Data Sections: ELF files contain multiple sections, each section stores a specific type of data. For example, the code segment contains executable code, the data segment contains executable data, the symbol table section contains symbol information, the relocation section contains relocation information, etc.
Symbol Table: Executable files and shared libraries contain a symbol table that contains information about global and local symbols used in the program. This is very important for dynamic linking and debugging.
Relocation Table: The relocation table contains information about the locations that need to be modified at load time. This is very important for resolving symbol references.

As shown in the picture:

3. Use the exec* library function to load an executable file

The sample program is as follows:

#include <stdio.h>
#include <stdlib.h>
#include <unistd.h>

int main() {
    // Declare a character array to save the path of the executable file to be executed
    char *args[] = {"/bin/ls", "-l", NULL};

    //Use the execve function to execute a new executable file
    // The first parameter is the path to the executable file
    //The second parameter is the parameter list, where the first parameter is usually the name of the executable file
    // The third parameter is the environment variable. You can pass NULL to inherit the environment variables of the current process.
    if (execve("/bin/ls", args, NULL) == -1) {
        perror("execve");
        exit(EXIT_FAILURE);
    }

    // The code here will not be executed because after execve succeeds, the image of the current process has been replaced
    printf("This won't be printed\\
");

    return 0;
}

The execution results are as follows:

Four. Use gdb to trace and analyze an execve system call kernel processing function sys_execve

1. Delete the original menu and clone the new menu.

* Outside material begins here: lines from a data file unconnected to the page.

-- ==== Sys2Proof/Certificates/Slice0/Obligations.lean ====
section
/-! DEFINITION. The statements about the model, each from the numbered rules of the spec that its docstring cites. They
hold for every value of the open parameters (R8), which State carries. -/

open Sys2Proof Sys2Proof.Machine

/-! ### Encoding -/

/-- 30_encoding.md R82, R83, R90; 95_test_vectors.md F-1 to F-6: words of the spec decode to what they stand for. -/
def Obligations.SpecWordsDecode : Prop :=
  decode (.token (bitsMsb 0b001000001 9)) = .ok (.lit 0x41) ∧
  decode (.token (bitsMsb 0b10000000000010011 17)) = .ok (.copy 1 3) ∧
  decode (.token (bitsMsb 0b10000000101000011 17)) = .ok (.copy 20 3) ∧
  decode (.token (bitsMsb 0b11111111111111110 17)) = .ok (.copy 4095 14) ∧
  decode (.token (bitsMsb 0b10001001000111010 17)) = .ok (.copy 291 10) ∧
  decode (.token (bitsMsb 0b11010101111001101 17)) = .ok (.copy 2748 13) ∧
  decode (.ctrl 0) = .ok .nop ∧ decode (.ctrl 1) = .ok .encode ∧ decode (.ctrl 2) = .ok .decode

/-- 30_encoding.md R81 to R85: at any position of any stream where the bits of a token stand, the decoder reads that
token, with every operand at every value, and ends at the bit after it. -/
def Obligations.TokenDecodesWhereItsBitsStand : Prop :=
  ∀ (t : Token) (bit : Nat → Bool) (T p : Nat),
    (∀ j < t.width, bit (p + j) = (encodeToken t).getD j false) → p + t.width ≤ T →
    decodeToken bit T p = .ok (t, p + t.width)

/-- 30_encoding.md R88: every 9-bit pattern with flag 0 is a LIT and every 17-bit pattern with flag 1 is a COPY, and
the token it is has that pattern and no other. -/
def Obligations.EveryPatternIsOneToken : Prop :=
  ∀ l : List Bool, (l.length = 9 ∧ l.head? = some false ∨ l.length = 17 ∧ l.head? = some true) →
    ∃ t, decodeTokenBits l = .ok t ∧ encodeToken t = l ∧ t.width = l.length

/-- 30_encoding.md R82 to R85, R90: decoding the words of a well-formed instruction gives the instruction back. -/
def Obligations.DecodeEncodeAgree : Prop :=
  ∀ (i : Instr) (c : Code), WellFormed i = true → encode i = some c → decode c = .ok i

/-- 30_encoding.md R90: a value written to CTRL is decoded by its bits [1:0] alone, and a write to CTRL while idle runs the
command, or is refused for the reserved one. -/
def Obligations.CommandDecodedByItsLowTwoBits : Prop :=
  ∀ (v : Word) (s : State) (rest : List HostAction), s.status.busy = false → s.hostq = .regWrite 0x00 4 v :: rest →
    (v.extractLsb' 0 2 = 0b00#2 → decodeCommand v = .ok .nop ∧ step s = exec .nop { s with hostq := rest }) ∧
    (v.extractLsb' 0 2 = 0b01#2 → decodeCommand v = .ok .encode ∧ step s = exec .encode { s with hostq := rest }) ∧
    (v.extractLsb' 0 2 = 0b10#2 → decodeCommand v = .ok .decode ∧ step s = exec .decode { s with hostq := rest }) ∧
    (v.extractLsb' 0 2 = 0b11#2 → decodeCommand v = .error .reservedCommand ∧ step s = .refused .reservedCommand)

/-! ### What a step runs -/

/-- 00_scope.md R6, 43_decoder.md R171: while Reading, away from a clean end, a step with no action of the HOST before
it runs the token whose bits stand at CUR. -/
def Obligations.StepRunsTheDecodedToken : Prop :=
  ∀ (s : State) (t : Token) (p : Nat), s.hostq = [] → s.seq = .reading → s.bits.toNat ≤ s.streamLen →
    s.srcLen.toNat ≤ s.cfg.srcCap.toNat → cleanEnd s.streamBit s.streamLen s.bits.toNat = false →
    s.tokenAt s.bits.toNat = .ok (t, p) → step s = exec t.toInstr s

/-- 30_encoding.md R90: a write to CTRL while idle runs the command it decodes to. -/
def Obligations.StepRunsTheWrittenCommand : Prop :=
  ∀ (s : State) (v : Word) (i : Instr) (rest : List HostAction), s.status.busy = false →
    s.hostq = .regWrite 0x00 4 v :: rest → decodeCommand v = .ok i → step s = exec i { s with hostq := rest }

/-- 00_scope.md R6, 42_encoder.md R151, R156, 43_decoder.md R171, 60_exceptions.md R215: which operation a CORE step
runs. The two ways a CORE step is called for, no action listed or `wait`, are the model's (log 8). -/
def Obligations.CoreStepRunsTheSequencersOperation : Prop :=
  (∀ s : State, s.hostq = [] → step s = coreStep s) ∧
  (∀ (s : State) (rest : List HostAction), s.hostq = .wait :: rest → step s = coreStep { s with hostq := rest }) ∧
  ∀ s : State,
    (s.seq = .idle → coreStep s = .next s) ∧
    (s.seq = .scanning → s.pos < s.srcLen.toNat → coreStep s = exec .encStep s) ∧
    (s.seq = .scanning → s.srcLen.toNat ≤ s.pos → coreStep s = exec .encFinish s) ∧
    (s.seq = .reading → coreStep s = exec .decStep s)

/-! ### Reset and the host's registers -/

/-- 10_state.md R39: what the spec gives of the state after reset. -/
def Obligations.ResetStateHoldsTheSpecsValues : Prop :=
  State.reset.status.word = 0 ∧ State.reset.dstLen = 0 ∧ State.reset.bits = 0 ∧ State.reset.tokens = 0 ∧
  State.reset.ewsize = 0 ∧ State.reset.seq = .idle ∧ State.reset.wsizeWritten = false ∧
  State.reset.srcLenWritten = false ∧ (∀ k, Memory.read State.reset.src k = none) ∧
  State.reset.cfg.rejectInvalidWindow = false

/-- 70_reset_and_hazards.md R230, R231: RESET, and so a reset by the HOST, answers a next state from every state, a
running command's too: every register the spec gives a reset value has it, WSIZE, SRC_LEN and every SRC byte are
unwritten, no DST byte is kept, and only the parameters, the HOST's list and the draw count stay. -/
def Obligations.ResetAbandonsAnyCommand : Prop :=
  ∀ s : State, ∃ t, exec .reset s = .next t ∧
    t.status.word = 0 ∧ t.dstLen = 0 ∧ t.bits = 0 ∧ t.tokens = 0 ∧ t.ewsize = 0 ∧ t.seq = .idle ∧
    t.wsizeWritten = false ∧ t.srcLenWritten = false ∧ (∀ k, Memory.read t.src k = none) ∧
    (∀ k, Memory.read t.dst k = none) ∧ t.cfg = s.cfg ∧ t.hostq = s.hostq ∧ t.draws = s.draws ∧
    ∀ (u : State) (rest : List HostAction), u.hostq = .reset :: rest → { u with hostq := rest } = s → step u = .next t

/-- 10_state.md R21 to R29: what a host read of each register returns, and that a read changes nothing of the block.
CTRL and the offsets from 0x20 on read 0. 20_memory.md R71 speaks of a DST_LEN value the host has read: a read of DST_LEN
moves the model's own `seenLen` (log 11) and no other read does. -/
def Obligations.RegisterReadsFollowTheMap : Prop :=
  ∀ (s : State) (off : Nat) (rest : List HostAction), s.hostq = .regRead off 4 :: rest → off % 4 = 0 →
    ∃ v t, step s = .next t ∧ t.hostData = .word v ∧
      t = { s with hostq := rest, hostData := .word v, seenLen := t.seenLen, draws := t.draws } ∧
      (off = 0x00 → v = 0) ∧ (off = 0x04 → v = s.status.word) ∧
      (off = 0x08 → s.wsizeWritten = true → v = s.wsize) ∧
      (off = 0x0C → s.srcLenWritten = true → v = s.srcLen) ∧
      (off = 0x10 → v = s.dstLen) ∧ (off = 0x14 → v = s.bits) ∧ (off = 0x18 → v = s.tokens) ∧
      (off = 0x1C → v.toNat = s.ewsize.toNat) ∧ (0x20 ≤ off → v = 0) ∧
      (off = 0x10 → t.seenLen = max s.seenLen s.dstLen.toNat) ∧ (off ≠ 0x10 → t.seenLen = s.seenLen)

/-- 10_state.md R23, 60_exceptions.md R200: the fields of the STATUS word. -/
def Obligations.StatusWordHasItsFields : Prop :=
  ∀ st : Status,
    st.word.getLsbD 0 = st.busy ∧ st.word.getLsbD 1 = st.done ∧
    (st.word.extractLsb' 2 2).toNat = st.op.code ∧ (st.word.extractLsb' 4 4).toNat = st.err.code ∧
    st.word.extractLsb' 8 24 = 0 ∧
    Op.code .none = 0 ∧ Op.code .encode = 1 ∧ Op.code .decode = 2 ∧
    ErrKind.code .none = 0 ∧ ErrKind.code .truncatedStream = 1 ∧ ErrKind.code .malformedStream = 2 ∧
    ErrKind.code .invalidWindowSize = 3 ∧ ErrKind.code .capacityExceeded = 4

/-- 10_state.md R21, R24, R25: while idle a host write stores WSIZE or SRC_LEN and nothing else, and at any time a write
to a read-only register or to an offset from 0x20 on changes nothing. -/
def Obligations.RegisterWritesStoreTheOperands : Prop :=
  ∀ (s : State) (v : Word) (off : Nat) (rest : List HostAction), s.hostq = .regWrite off 4 v :: rest → off % 4 = 0 →
    (off = 0x08 → s.status.busy = false →
      step s = .next { s with hostq := rest, wsize := v, wsizeWritten := true }) ∧
    (off = 0x0C → s.status.busy = false →
      step s = .next { s with hostq := rest, srcLen := v, srcLenWritten := true }) ∧
    (off ≠ 0x00 → off ≠ 0x08 → off ≠ 0x0C → step s = .next { s with hostq := rest })

/-- 60_exceptions.md R216: the host actions the model refuses, of which `CommandsWithUnwrittenOperandsAreRefused` has
the two that a command's start decides. -/
def Obligations.HostViolationsAreRefused : Prop :=
  ∀ (s : State) (rest : List HostAction),
    (∀ v : Word, s.hostq = .regWrite 0x00 4 v :: rest → v.extractLsb' 0 2 = 0b11#2 → ∃ r, step s = .refused r) ∧
    (∀ v, s.hostq = .regWrite 0x00 4 v :: rest → s.status.busy = true → ∃ r, step s = .refused r) ∧
    (∀ off v, s.hostq = .regWrite off 4 v :: rest → off = 0x08 ∨ off = 0x0C → s.status.busy = true →
      step s = .refused .operandWriteWhileBusy) ∧
    (∀ k b, s.hostq = .srcWrite k b :: rest → k < s.cfg.srcCap.toNat → s.status.busy = true →
      step s = .refused .srcWriteWhileBusy) ∧
    (∀ k b, s.hostq = .dstWrite k b :: rest → k < s.cfg.dstCap.toNat → s.status.busy = true →
      step s = .refused .dstWriteWhileBusy) ∧
    (∀ off width, s.hostq = .regRead off width :: rest → ¬(width = 4 ∧ off % 4 = 0) →
      step s = .refused .badRegisterAccess) ∧
    (∀ off width v, s.hostq = .regWrite off width v :: rest → ¬(width = 4 ∧ off % 4 = 0) →
      step s = .refused .badRegisterAccess)

/-- 10_state.md R40, 60_exceptions.md R216: ENCODE with WSIZE or SRC_LEN unwritten, DECODE with SRC_LEN unwritten, and
either with an unwritten byte in `SRC[0..min(SRC_LEN, SRC_CAP))`, are refused. -/
def Obligations.CommandsWithUnwrittenOperandsAreRefused : Prop :=
  ∀ s : State, s.status.busy = false →
    (s.wsizeWritten = false ∨ s.srcLenWritten = false → exec .encode s = .refused .unwrittenRegister) ∧
    (s.srcLenWritten = false → exec .decode s = .refused .unwrittenRegister) ∧
    ((∃ k < min s.srcLen.toNat s.cfg.srcCap.toNat, Memory.read s.src k = none) →
      (∃ r, exec .encode s = .refused r) ∧ ∃ r, exec .decode s = .refused r)

/-- 20_memory.md R60, R61: while idle a host write to an index of SRC stores that byte and changes nothing else. -/
def Obligations.HostSrcWriteReachesOneByte : Prop :=
  ∀ (s : State) (k : Nat) (b : Byte) (rest : List HostAction), s.hostq = .srcWrite k b :: rest →
    k < s.cfg.srcCap.toNat → s.status.busy = false →
    ∃ t, step s = .next t ∧ t = { s with hostq := rest, src := t.src } ∧ Memory.read t.src k = some b ∧
      ∀ j, j ≠ k → Memory.read t.src j = Memory.read s.src j

/-- 20_memory.md R71: a host read of a DST byte changes nothing of the block; it returns the byte stored there, while
idle and, while BUSY, below a DST_LEN value the host has already read. -/
def Obligations.HostDstReadsReturnFinalBytes : Prop :=
  ∀ (s : State) (k : Nat) (rest : List HostAction), s.Inv → s.hostq = .dstRead k :: rest →
    (s.status.busy = false ∧ (Memory.read s.dst k).isSome = true ∨ s.status.busy = true ∧ k < s.seenLen) →
    ∃ t b, step s = .next t ∧ t.hostData = .byte b ∧ Memory.read s.dst k = some b ∧
      t = { s with hostq := rest, hostData := .byte b, draws := t.draws }

/-! ### Commands -/

/-- 42_encoder.md R159: a host write to CTRL with CMD 0b00 while BUSY is 0 has no effect: no register, memory or SEQ
changes. -/
def Obligations.NopHasNoEffect : Prop :=
  ∀ s : State, s.status.busy = false → exec .nop s = .next s ∧
    ∀ (u : State) (v : Word) (rest : List HostAction), u.hostq = .regWrite 0x00 4 v :: rest →
      { u with hostq := rest } = s → v.extractLsb' 0 2 = 0b00#2 → step u = .next s

/-- 42_encoder.md R150, 70_reset_and_hazards.md R232: where no check fails, ENCODE starts the command from an empty
writer at POS 0 and changes nothing else. `seenLen` is the model's own. -/
def Obligations.EncodeStartsScanning : Prop :=
  ∀ s : State, s.status.busy = false → s.wsizeWritten = true → s.srcLenWritten = true → s.sourceWritten = true →
    s.srcLen.toNat ≤ s.cfg.srcCap.toNat → (s.cfg.rejectInvalidWindow = true → windowValid s.wsize = true) →
    exec .encode s = .next { s with
      status := { busy := true, done := false, op := .encode, err := .none }
      dstLen := 0, bits := 0, tokens := 0, ewsize := wclamp s.wsize, bwAcc := 0, bwN := 0, pos := 0, seq := .scanning
      seenLen := 0 }

/-- 42_encoder.md R150, 60_exceptions.md R203 to R206: the two errors of ENCODE's start, the window check first. An
error at a start leaves DST_LEN, BITS and TOKENS 0 and DST as it was. -/
def Obligations.EncodeStartErrors : Prop :=
  ∀ s : State, s.status.busy = false → s.wsizeWritten = true → s.srcLenWritten = true → s.sourceWritten = true →
    (s.cfg.rejectInvalidWindow = true → (s.wsize.toInt < 1 ∨ 4095 < s.wsize.toInt) →
      ∃ t, exec .encode s = .next t ∧ t.seq = .idle ∧
        t.status = { busy := false, done := true, op := .encode, err := .invalidWindowSize } ∧
        t.dstLen = 0 ∧ t.bits = 0 ∧ t.tokens = 0 ∧ t.ewsize = s.ewsize ∧ t.dst = s.dst ∧ t.src = s.src) ∧
    ((s.cfg.rejectInvalidWindow = true → 1 ≤ s.wsize.toInt ∧ s.wsize.toInt ≤ 4095) →
      s.cfg.srcCap.toNat < s.srcLen.toNat →
      ∃ t, exec .encode s = .next t ∧ t.seq = .idle ∧
        t.status = { busy := false, done := true, op := .encode, err := .capacityExceeded } ∧
        t.dstLen = 0 ∧ t.bits = 0 ∧ t.tokens = 0 ∧ t.ewsize = wclamp s.wsize ∧ t.dst = s.dst ∧ t.src = s.src)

2. Add a new exec system call in test.c

3. gdb

cd LinuxKernel
qemu -kernel linux-3.18.6/arch/x86/boot/bzImage -initrd rootfs.img -S -s

gdb
file linux-3.18.6/vmlinux
target remote:1234
bsys_execve
b load_elf_binary
c

4. View the elf file header

Conclusion:

The overall calling relationship when using the system call sys_exec to execute one executable file is:
sys_execve()->do_execve()->do_execve_common()->exec_binprm()->search_binary_handler()->load_elf_binary()->start_thread()

The execve() system call is essentially the sys_execve() function executed in kernel mode. The processing process is as follows:

The user program initiates the execve() system call, passing the executable file path, parameter list and environment variables.
In the kernel, the sys_execve() function receives these parameters. sys_execve() is the entry point of the system call. It usually finds the corresponding function pointer in the system call table in the kernel.
sys_execve() starts execution. It will first perform some basic verification and permission checks to ensure that the user has the permission to execute the specified file. If the permission check fails, the system call will return an error.
If the permission check passes, sys_execve() will further process the parameters to prepare for the execution of the new process.
sys_execve() will create a new process descriptor and release the resources of the old process, such as closing the file descriptor, unbinding the signal processing function, etc.
Next, sys_execve() will call the do_execve_common() function, which will perform more parameter processing and preparation work.
do_execve_common() will select the corresponding handler based on the format of the executable file (such as ELF format), and then call the corresponding loader function (such as load_elf_binary()).
Loader functions (such as load_elf_binary()) load the contents of the executable file, including code, data, symbol tables, etc. It also sets up the memory layout of the new process, allocates virtual memory space, and performs some initialization work.
Ultimately, the loader function passes control to the new user program’s entry point, usually the executable’s main() function. This will start a new userland process execution.